THE PROBLEM:
Look below for the line that has "-- ==== Sys2Proof/Machine/Tasks.lean". Set down the lines from there through the line that has "def taskT2 (r", exactly as written.

EXCERPTED DATA:
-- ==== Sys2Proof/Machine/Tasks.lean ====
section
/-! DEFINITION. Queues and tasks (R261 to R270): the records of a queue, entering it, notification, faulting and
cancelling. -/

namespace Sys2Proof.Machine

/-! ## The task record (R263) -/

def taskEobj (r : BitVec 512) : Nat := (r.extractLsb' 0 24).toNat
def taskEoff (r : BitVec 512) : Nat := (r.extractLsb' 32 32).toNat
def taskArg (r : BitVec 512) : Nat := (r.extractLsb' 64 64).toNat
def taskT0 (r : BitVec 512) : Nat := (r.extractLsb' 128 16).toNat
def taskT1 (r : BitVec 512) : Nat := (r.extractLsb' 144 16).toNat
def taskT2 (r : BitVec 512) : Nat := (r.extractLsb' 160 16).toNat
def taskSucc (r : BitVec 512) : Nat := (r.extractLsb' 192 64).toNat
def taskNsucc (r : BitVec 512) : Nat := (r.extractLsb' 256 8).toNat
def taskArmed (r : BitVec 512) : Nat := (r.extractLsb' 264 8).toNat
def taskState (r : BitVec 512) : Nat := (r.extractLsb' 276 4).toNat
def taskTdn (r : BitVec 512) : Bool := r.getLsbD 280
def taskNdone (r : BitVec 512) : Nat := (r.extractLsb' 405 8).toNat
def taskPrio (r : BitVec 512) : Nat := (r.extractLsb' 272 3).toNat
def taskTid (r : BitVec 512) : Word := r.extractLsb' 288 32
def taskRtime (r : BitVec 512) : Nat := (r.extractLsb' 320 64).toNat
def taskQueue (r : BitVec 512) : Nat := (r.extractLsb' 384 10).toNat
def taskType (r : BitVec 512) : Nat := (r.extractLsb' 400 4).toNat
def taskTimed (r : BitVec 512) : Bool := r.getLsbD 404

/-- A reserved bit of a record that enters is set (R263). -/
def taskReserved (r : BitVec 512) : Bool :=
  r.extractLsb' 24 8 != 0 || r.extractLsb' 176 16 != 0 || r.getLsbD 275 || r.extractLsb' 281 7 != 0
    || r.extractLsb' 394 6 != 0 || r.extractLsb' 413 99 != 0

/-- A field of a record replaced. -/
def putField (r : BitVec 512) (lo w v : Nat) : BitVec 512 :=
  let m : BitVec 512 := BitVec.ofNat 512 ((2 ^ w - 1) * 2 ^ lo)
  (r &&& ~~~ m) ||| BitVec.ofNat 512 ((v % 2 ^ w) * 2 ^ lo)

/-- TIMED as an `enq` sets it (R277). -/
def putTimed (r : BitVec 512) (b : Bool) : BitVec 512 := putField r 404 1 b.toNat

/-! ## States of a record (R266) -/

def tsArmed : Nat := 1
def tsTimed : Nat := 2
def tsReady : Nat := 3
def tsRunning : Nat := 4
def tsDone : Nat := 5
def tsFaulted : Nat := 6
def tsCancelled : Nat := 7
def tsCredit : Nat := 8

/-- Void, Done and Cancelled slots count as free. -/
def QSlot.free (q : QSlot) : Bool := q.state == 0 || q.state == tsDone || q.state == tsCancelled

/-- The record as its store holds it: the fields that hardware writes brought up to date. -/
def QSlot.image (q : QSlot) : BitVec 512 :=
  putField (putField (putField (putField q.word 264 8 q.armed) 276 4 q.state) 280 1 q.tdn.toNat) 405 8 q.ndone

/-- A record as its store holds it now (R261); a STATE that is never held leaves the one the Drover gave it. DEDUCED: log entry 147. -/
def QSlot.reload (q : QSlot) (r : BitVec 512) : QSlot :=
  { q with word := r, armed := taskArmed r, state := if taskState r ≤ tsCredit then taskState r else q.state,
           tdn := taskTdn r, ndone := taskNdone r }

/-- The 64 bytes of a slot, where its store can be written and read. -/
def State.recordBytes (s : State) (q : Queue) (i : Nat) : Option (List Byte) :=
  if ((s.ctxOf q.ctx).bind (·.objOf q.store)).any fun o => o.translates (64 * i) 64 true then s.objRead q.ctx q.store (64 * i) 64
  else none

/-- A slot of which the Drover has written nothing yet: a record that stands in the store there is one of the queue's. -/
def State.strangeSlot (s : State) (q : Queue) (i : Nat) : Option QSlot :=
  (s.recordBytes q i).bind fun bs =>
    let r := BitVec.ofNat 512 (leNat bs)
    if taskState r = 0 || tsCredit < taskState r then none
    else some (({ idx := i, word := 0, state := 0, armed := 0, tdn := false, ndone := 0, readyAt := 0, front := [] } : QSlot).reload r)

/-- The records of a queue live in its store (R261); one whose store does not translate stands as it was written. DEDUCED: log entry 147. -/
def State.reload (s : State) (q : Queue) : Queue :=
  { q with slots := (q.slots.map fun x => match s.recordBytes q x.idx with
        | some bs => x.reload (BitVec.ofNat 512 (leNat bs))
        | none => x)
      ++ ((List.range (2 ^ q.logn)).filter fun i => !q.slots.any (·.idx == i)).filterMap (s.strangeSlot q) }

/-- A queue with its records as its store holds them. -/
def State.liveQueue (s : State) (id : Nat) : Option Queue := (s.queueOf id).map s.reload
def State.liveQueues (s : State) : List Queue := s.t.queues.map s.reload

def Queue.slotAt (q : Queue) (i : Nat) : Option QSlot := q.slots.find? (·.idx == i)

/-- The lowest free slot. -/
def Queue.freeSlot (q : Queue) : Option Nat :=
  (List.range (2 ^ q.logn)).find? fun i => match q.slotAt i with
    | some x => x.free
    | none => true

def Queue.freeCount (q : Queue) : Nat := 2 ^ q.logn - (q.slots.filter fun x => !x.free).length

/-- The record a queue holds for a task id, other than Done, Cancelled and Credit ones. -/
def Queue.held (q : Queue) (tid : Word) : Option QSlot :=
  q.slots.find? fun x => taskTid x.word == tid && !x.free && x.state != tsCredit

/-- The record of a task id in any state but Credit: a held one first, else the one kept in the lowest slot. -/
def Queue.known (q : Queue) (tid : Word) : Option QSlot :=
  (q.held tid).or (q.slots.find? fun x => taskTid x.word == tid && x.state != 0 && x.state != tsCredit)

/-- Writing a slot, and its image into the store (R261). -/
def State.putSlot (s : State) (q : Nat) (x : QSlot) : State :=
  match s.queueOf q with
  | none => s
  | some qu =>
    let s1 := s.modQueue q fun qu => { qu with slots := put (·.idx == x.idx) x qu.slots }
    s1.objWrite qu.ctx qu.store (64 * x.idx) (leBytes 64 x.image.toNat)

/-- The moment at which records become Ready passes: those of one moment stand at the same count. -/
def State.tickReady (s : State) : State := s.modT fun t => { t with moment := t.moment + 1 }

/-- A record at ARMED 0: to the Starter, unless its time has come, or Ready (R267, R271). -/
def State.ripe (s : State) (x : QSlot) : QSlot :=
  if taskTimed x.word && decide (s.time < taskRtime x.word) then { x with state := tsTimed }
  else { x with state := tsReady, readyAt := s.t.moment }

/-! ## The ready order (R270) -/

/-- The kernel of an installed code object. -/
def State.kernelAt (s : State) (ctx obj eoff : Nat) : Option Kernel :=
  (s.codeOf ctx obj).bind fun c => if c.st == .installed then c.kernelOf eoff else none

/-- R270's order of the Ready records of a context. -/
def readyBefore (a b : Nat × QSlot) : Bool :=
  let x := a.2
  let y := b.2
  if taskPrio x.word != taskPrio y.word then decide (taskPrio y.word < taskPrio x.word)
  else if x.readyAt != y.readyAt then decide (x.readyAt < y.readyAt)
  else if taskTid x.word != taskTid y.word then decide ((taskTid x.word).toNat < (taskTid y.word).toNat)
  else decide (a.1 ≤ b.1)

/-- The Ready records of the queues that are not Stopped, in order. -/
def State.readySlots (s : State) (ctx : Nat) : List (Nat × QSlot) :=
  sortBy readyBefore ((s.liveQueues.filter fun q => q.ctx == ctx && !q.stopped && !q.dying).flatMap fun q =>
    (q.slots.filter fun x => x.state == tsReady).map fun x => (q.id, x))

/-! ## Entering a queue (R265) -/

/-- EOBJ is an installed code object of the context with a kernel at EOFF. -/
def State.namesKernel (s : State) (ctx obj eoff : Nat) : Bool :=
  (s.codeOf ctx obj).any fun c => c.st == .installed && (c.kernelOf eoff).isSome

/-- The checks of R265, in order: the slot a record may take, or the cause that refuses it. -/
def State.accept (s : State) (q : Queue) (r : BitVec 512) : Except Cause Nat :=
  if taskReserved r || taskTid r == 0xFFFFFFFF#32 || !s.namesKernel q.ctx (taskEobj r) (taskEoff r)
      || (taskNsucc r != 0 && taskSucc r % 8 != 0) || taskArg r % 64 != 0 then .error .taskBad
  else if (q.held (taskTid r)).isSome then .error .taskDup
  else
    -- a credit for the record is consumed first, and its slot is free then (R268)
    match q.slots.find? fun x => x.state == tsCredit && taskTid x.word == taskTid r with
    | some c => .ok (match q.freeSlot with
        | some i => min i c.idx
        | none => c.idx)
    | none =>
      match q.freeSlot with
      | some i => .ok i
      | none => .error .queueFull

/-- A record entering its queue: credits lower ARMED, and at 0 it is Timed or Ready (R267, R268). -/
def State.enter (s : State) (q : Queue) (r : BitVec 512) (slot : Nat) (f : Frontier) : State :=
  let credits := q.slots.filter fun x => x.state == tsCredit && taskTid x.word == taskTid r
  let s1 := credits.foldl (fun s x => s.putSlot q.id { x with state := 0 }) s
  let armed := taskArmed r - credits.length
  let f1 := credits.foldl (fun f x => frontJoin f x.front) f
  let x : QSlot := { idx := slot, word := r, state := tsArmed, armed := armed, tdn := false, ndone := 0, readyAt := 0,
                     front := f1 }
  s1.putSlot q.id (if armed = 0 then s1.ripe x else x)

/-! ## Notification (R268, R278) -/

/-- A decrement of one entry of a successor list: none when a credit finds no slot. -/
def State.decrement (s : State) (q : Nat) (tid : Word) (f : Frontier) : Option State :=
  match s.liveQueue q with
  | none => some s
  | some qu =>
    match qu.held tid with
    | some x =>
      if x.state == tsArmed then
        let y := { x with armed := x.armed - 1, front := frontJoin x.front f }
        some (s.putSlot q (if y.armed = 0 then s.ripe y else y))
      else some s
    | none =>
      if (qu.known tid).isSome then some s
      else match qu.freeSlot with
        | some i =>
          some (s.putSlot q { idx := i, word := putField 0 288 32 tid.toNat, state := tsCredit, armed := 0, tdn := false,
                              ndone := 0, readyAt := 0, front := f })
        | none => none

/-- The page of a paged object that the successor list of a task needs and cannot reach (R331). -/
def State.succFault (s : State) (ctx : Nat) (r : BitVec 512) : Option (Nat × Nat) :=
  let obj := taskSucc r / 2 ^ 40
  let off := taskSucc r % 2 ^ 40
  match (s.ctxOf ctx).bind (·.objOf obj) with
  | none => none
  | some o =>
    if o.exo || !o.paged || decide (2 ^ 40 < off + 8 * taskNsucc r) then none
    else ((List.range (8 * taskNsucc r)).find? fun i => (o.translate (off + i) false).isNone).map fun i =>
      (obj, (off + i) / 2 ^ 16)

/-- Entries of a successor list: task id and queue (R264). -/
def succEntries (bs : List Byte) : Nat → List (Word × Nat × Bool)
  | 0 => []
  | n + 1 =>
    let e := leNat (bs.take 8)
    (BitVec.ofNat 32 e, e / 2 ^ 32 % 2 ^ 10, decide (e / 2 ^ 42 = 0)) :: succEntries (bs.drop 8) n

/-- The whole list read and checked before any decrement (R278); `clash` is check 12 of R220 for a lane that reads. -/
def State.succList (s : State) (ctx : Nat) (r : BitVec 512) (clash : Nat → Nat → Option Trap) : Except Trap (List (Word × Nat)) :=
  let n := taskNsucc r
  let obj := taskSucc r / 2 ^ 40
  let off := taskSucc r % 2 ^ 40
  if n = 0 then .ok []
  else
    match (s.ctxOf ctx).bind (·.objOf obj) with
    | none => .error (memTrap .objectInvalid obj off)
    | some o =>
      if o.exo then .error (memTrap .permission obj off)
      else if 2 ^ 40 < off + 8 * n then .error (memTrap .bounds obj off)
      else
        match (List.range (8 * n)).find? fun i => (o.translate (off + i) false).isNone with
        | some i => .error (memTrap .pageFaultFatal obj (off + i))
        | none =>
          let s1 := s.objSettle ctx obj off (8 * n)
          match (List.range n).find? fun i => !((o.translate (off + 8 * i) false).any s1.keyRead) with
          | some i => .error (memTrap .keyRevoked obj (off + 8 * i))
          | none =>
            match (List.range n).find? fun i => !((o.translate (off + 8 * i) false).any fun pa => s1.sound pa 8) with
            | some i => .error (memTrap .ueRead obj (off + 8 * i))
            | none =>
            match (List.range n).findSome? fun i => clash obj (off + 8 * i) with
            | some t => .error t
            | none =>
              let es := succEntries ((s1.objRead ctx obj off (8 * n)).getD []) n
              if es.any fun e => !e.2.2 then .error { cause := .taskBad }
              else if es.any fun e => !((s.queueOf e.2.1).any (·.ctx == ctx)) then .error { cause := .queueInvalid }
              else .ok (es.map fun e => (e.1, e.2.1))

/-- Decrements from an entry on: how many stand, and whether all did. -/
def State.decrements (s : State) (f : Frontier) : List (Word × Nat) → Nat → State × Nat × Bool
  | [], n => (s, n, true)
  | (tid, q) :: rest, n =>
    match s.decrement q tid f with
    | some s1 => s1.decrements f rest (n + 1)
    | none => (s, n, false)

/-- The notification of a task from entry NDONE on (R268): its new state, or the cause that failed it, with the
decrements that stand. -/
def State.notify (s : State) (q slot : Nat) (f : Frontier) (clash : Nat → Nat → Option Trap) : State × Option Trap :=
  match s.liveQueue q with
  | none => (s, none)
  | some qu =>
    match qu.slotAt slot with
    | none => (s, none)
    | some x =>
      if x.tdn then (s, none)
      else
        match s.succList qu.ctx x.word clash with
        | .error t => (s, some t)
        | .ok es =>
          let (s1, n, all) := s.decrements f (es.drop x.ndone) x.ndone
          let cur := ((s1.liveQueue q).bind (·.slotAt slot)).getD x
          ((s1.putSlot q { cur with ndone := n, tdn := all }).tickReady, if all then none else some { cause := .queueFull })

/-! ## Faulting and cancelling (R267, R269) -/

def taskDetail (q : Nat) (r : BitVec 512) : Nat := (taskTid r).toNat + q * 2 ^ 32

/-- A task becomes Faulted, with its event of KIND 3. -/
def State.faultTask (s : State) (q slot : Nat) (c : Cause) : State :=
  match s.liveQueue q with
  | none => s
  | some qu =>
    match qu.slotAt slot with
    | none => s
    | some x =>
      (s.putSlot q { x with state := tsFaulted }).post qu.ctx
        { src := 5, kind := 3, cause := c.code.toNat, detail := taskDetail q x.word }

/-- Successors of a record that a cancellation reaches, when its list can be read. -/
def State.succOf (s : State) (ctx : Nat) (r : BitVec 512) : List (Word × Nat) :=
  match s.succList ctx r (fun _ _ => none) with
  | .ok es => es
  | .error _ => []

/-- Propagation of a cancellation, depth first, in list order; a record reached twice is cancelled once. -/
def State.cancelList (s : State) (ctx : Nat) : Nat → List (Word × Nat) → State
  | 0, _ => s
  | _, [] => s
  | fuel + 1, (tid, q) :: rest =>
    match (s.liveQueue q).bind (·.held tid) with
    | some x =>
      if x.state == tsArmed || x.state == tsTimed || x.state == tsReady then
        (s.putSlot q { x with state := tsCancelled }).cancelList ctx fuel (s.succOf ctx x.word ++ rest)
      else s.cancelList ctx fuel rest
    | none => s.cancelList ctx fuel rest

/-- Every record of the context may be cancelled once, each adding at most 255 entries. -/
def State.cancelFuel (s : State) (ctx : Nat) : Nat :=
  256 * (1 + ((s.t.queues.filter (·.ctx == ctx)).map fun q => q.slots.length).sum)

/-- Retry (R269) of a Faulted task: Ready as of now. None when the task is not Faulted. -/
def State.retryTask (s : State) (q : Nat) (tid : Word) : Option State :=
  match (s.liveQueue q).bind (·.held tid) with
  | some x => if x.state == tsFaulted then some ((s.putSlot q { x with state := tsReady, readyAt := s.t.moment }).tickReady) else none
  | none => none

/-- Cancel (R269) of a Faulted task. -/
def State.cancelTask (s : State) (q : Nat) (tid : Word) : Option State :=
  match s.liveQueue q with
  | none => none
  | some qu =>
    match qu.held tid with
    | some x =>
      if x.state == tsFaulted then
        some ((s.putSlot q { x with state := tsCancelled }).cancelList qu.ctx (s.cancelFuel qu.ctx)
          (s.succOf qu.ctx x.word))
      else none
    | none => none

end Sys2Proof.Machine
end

==

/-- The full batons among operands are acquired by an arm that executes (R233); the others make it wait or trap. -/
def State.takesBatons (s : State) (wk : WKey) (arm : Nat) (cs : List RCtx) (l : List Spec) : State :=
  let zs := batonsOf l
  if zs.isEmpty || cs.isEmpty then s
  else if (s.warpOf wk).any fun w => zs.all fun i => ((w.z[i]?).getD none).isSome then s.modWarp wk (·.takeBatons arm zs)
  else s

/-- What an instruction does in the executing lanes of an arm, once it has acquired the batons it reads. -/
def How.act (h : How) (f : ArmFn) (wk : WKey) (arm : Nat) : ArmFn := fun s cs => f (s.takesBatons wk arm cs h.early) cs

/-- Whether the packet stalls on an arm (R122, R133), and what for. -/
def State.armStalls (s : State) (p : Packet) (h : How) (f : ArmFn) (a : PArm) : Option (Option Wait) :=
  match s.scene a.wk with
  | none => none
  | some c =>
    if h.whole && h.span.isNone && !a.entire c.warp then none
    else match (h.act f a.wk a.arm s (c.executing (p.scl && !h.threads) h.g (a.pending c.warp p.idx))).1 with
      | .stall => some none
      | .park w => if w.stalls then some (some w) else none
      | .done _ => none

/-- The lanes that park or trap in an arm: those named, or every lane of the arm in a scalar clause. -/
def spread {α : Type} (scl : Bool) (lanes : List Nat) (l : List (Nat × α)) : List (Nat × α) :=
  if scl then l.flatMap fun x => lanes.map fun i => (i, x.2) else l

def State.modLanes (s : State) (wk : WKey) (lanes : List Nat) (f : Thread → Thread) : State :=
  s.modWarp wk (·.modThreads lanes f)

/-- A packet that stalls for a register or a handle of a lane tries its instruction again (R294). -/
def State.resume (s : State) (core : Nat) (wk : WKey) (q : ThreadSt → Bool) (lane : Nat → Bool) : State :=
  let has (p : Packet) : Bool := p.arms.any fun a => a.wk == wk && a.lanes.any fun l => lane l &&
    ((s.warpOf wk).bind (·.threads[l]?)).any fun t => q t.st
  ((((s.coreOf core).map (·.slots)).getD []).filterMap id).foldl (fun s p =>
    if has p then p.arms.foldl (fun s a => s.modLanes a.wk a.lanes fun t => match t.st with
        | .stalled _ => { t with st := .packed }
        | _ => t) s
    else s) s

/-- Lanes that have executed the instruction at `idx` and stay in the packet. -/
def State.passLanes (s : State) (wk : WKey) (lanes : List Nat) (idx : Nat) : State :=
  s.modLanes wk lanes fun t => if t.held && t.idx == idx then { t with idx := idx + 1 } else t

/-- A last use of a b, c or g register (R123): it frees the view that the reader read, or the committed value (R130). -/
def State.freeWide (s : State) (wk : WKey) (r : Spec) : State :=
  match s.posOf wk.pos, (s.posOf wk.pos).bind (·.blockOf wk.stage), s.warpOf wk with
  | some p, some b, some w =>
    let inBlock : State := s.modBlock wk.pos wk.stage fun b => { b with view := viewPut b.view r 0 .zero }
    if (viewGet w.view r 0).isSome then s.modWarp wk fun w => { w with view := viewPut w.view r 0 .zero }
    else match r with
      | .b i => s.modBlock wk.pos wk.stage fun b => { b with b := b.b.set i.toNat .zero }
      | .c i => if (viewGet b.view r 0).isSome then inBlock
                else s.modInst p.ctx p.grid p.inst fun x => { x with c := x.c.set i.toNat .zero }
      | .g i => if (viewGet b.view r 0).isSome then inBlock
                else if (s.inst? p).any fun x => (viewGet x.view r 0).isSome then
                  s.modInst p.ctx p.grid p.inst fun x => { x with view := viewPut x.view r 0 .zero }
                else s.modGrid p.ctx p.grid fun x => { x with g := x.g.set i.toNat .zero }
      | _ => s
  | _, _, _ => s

TASK RESPONSE:
-- ==== Sys2Proof/Machine/Tasks.lean ====
section
/-! DEFINITION. Queues and tasks (R261 to R270): the records of a queue, entering it, notification, faulting and
cancelling. -/

namespace Sys2Proof.Machine

/-! ## The task record (R263) -/

def taskEobj (r : BitVec 512) : Nat := (r.extractLsb' 0 24).toNat
def taskEoff (r : BitVec 512) : Nat := (r.extractLsb' 32 32).toNat
def taskArg (r : BitVec 512) : Nat := (r.extractLsb' 64 64).toNat
def taskT0 (r : BitVec 512) : Nat := (r.extractLsb' 128 16).toNat
def taskT1 (r : BitVec 512) : Nat := (r.extractLsb' 144 16).toNat
def taskT2 (r : BitVec 512) : Nat := (r.extractLsb' 160 16).toNat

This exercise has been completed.